The brutality with which the Iranian authorities have suppressed
political dissent since last June’s disputed presidential election has
been widely reported. The Washington Post
now reveals that the political turmoil has had another effect: it has
resulted in a new supply of intelligence as disaffected officials leak
information about Iran’s nuclear program.
As a result, a National Intelligence Estimate being prepared for
President Obama which was due out last fall is not expected to be
completed until August.
The revisions to the NIE underscore the pressure on the
U.S. intelligence community to produce an accurate assessment of Iran’s
nuclear ambitions as President Obama pursues a policy aimed at
preventing the country from acquiring an atomic bomb. The community’s
2007 assessment presented the startling conclusion that Iran had halted
its work on developing a nuclear warhead, provoking enduring criticism
that the report had underestimated the Iranian threat.
Officials briefed on the new version, which is technically being
called a “memo to holders” of the first, say it will take a harder
tone.
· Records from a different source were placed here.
-- ==== Sys2Proof/Machine/CopyInstr.lean ====
section
/-! DEFINITION. Sys2Proof/Machine/CopyInstr.lean: the copy instructions, CPYBAR, XENG and PUBLISH (R324-R334, R150-R155). -/
namespace Sys2Proof.Machine

/-- A copy as an instruction gives it, before an engine takes it (R324): operation, SUB bits, reference pair, address, operand, barrier bit. -/
structure CopyArgs where
  op : XferOp
  sub : BitVec 4
  d : BitVec 6
  a : BitVec 6
  b : BitVec 6
  bar : Bool
  deriving DecidableEq, Repr

/-- The region to which a wave belongs: its group's, or its sheaf's. -/
def waveRegion (s : State) (w : Wave) : DWord :=
  match w.sheaf with
  | some sh => sh.region
  | none => (groupOf s w.group).region

/-- The transfer that a copy instruction describes, taken at issue (R324, R447), for targets of a format. -/
def copyOf (s : State) (u : Nat) (w : Wave) (c : CopyArgs) (engine : Nat) (plots : List (Nat × Nat)) (fmt : Nat) (image : List Byte) : Transfer :=
  let r := refOf w c.d
  let lane := c.op == .cpy
  { op := c.op, engine, ctag := w.ctag, wave := u, group := w.group, launch := (groupOf s w.group).launch, sub := c.sub,
    lanes := if lane then w.active else 0#32, base := w.sreg c.a.toNat, ref0 := w.sreg c.d.toNat, ref1 := w.sreg (c.d.toNat + 1),
    opnd := if lane then 0#64 else w.sreg c.b.toNat,
    rowoff := if lane then (List.range 32).map fun i => if w.active.getLsbD i then w.lane c.b.toNat i else 0#32 else [],
    cmd := [], bara := if c.bar then w.cbar else 0#64, plots, fmt := BitVec.ofNat 4 fmt, rows := r.nrows,
    rowBytes := windowRow fmt r.ncols, image, done := 0, parked := none, pause := false, region := waveRegion s w, peer := [] }

/-- Transfers that an engine holds. -/
def engineLoad (s : State) (e : Nat) : Nat := (s.transfers.filter fun t => t.2.engine == e).length

/-- The engine of a die that takes a transfer: the device's choice among those not full (R324, log 9). -/
def pickEngine (s : State) (die : Nat) : Option Nat :=
  let first := Config.engineChoice s.uid % Config.enginesPerDie
  ((List.range Config.enginesPerDie).map fun i => die * Config.enginesPerDie + (first + i) % Config.enginesPerDie).find? fun e =>
    decide (engineLoad s e < Config.transfersPerEngine)

/-- Alignment of a copy (R324): row addresses and pitch by the element as it is moved. -/
def checkCopyAlign (t : Transfer) : Check Unit :=
  let m := unitBytes t.fmt.toNat
  let l := match t.op with
    | .cpy => (List.range (movedRows t)).map fun i => (rowAddr t (movedRow t i)).toNat
    | _ => [t.base.toNat, (sext32 t.opnd.toNat).toNat]
  match l.find? fun x => x % m != 0 with
  | some x => .error (misalign x)
  | none => .ok ()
One official who has seen a draft said that the study asserts
that Iran is making steady progress toward nuclear weapons capability
but that it stops short of concluding that the Islamic republic’s top
leaders have decided to build and test a nuclear device.
There is little question that Iran sees strategic value in making
its nuclear intentions hard to decipher, but let’s for the sake of
argument assume that its goal is to put itself in the same position as
Japan: not to assemble a nuclear arsenal but to have the means to do so
at short notice. Could such a capability pose an existential threat to
Israel (or anyone else)?
Israeli leaders have already made it clear that they draw no
distinction between a nuclear armed Iran and an Iran that has nuclear
weapons capability, yet this may say less about the nature of an
Iranian threat than it does about the nature of Zionism. Deprive Israel
of its existential threats, and the necessity for a Jewish state
becomes less imperative. Take away the fear of annihilation and Jewish
identity will lose one of its most unifying attributes.
Israel might fear its enemies, yet can it survive without them?